Top of Exercise input
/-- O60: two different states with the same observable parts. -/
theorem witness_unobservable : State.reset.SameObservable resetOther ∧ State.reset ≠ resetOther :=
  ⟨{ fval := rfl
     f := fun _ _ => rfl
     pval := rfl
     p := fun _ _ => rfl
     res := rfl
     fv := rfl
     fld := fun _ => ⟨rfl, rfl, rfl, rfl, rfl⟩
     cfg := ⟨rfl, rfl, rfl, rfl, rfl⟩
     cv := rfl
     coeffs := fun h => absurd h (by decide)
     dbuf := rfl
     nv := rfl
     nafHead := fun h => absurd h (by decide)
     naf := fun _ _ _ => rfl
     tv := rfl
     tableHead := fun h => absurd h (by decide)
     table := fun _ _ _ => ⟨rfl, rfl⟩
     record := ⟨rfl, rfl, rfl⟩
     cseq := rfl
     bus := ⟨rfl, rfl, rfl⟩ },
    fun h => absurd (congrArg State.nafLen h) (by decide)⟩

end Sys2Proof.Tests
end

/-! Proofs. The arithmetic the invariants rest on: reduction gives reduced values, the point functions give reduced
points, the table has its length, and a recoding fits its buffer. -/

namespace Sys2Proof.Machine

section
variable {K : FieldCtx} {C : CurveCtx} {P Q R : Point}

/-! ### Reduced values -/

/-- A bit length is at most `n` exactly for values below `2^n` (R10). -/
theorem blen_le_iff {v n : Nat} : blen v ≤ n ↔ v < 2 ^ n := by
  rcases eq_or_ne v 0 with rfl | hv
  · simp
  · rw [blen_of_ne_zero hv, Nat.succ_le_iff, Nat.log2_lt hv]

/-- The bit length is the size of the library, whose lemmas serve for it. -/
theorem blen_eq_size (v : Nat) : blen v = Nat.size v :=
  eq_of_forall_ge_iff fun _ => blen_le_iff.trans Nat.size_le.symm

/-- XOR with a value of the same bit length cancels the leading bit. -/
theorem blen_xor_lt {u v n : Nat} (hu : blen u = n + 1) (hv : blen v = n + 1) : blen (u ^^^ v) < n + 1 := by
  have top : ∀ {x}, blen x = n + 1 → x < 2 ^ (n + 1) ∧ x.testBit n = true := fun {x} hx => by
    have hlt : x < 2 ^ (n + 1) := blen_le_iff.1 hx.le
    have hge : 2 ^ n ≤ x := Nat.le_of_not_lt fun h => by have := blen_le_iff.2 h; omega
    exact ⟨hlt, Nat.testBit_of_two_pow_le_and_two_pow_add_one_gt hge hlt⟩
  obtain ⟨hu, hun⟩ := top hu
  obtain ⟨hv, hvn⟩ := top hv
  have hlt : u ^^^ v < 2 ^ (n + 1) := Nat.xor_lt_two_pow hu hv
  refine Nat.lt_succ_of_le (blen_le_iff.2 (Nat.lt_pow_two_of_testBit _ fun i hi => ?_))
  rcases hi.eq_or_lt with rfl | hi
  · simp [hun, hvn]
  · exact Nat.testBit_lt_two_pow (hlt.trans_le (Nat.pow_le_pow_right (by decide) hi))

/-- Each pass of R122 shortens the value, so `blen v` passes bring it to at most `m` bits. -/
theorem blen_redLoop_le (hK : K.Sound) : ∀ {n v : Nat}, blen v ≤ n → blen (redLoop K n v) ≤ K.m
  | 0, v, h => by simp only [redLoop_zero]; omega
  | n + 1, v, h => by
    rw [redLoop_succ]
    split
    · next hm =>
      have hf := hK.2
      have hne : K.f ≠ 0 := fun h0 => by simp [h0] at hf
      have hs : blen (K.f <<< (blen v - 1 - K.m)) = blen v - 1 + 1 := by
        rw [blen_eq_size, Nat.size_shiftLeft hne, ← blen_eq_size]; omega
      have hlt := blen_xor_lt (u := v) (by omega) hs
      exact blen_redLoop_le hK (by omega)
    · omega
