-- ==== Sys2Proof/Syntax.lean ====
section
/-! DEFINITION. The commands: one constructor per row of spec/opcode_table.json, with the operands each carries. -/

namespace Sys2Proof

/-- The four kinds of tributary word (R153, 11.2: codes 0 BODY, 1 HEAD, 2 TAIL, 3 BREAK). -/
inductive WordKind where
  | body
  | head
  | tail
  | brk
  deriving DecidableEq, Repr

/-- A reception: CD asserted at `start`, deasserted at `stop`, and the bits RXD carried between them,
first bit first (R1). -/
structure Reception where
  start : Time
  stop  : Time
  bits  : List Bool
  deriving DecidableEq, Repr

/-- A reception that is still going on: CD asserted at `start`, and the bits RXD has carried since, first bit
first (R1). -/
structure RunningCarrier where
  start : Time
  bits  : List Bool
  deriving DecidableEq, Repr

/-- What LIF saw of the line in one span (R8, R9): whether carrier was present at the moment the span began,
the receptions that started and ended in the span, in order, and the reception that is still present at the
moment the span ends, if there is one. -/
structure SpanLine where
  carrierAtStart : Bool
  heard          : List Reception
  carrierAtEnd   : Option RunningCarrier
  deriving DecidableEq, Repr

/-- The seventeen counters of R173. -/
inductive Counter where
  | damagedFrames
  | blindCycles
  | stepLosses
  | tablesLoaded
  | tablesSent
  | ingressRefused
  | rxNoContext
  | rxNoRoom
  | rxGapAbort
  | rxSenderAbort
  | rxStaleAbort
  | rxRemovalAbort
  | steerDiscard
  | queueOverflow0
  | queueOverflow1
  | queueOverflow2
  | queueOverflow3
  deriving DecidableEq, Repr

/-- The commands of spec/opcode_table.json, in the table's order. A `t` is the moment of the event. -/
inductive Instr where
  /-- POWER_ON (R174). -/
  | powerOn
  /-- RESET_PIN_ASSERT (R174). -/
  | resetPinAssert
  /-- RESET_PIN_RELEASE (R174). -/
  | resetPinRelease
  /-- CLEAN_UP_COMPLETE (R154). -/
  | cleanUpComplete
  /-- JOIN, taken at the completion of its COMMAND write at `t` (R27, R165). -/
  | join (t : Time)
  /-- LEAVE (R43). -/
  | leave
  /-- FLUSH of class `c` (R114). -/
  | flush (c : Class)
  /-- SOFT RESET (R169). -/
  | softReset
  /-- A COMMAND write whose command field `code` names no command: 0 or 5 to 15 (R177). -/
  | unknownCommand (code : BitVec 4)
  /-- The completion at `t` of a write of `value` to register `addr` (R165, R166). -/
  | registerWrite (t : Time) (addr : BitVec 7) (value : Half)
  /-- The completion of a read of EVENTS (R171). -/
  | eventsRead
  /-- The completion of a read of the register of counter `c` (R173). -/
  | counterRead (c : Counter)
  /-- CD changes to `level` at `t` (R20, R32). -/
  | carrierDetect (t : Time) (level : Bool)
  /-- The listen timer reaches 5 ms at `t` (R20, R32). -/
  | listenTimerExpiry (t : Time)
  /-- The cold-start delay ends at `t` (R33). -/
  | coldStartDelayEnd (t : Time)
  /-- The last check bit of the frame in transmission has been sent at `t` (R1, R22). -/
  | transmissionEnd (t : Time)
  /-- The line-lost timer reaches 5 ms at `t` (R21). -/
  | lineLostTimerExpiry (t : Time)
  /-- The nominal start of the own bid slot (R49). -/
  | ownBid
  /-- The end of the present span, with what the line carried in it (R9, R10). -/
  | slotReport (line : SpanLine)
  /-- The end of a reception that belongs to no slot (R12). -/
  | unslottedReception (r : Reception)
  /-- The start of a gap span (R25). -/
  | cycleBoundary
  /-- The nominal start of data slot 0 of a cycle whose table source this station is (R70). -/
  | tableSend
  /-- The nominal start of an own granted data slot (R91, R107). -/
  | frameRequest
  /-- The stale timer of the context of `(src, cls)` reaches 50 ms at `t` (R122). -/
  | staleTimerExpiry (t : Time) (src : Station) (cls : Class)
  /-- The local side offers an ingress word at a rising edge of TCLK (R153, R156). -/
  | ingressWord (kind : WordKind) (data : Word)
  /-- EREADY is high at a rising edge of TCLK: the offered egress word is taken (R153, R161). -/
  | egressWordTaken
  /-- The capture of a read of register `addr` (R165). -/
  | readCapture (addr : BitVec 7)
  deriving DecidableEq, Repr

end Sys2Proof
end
Bottom of Exercise input
#### Work to be completed
Give back the records above exactly, limited to the lines between the one holding "v < 2 ^ n := by" and the one holding "leading bit. -/", inclusive.

#### The answer
theorem blen_le_iff {v n : Nat} : blen v ≤ n ↔ v < 2 ^ n := by
  rcases eq_or_ne v 0 with rfl | hv
  · simp
  · rw [blen_of_ne_zero hv, Nat.succ_le_iff, Nat.log2_lt hv]

/-- The bit length is the size of the library, whose lemmas serve for it. -/
theorem blen_eq_size (v : Nat) : blen v = Nat.size v :=
  eq_of_forall_ge_iff fun _ => blen_le_iff.trans Nat.size_le.symm

/-- XOR with a value of the same bit length cancels the leading bit. -/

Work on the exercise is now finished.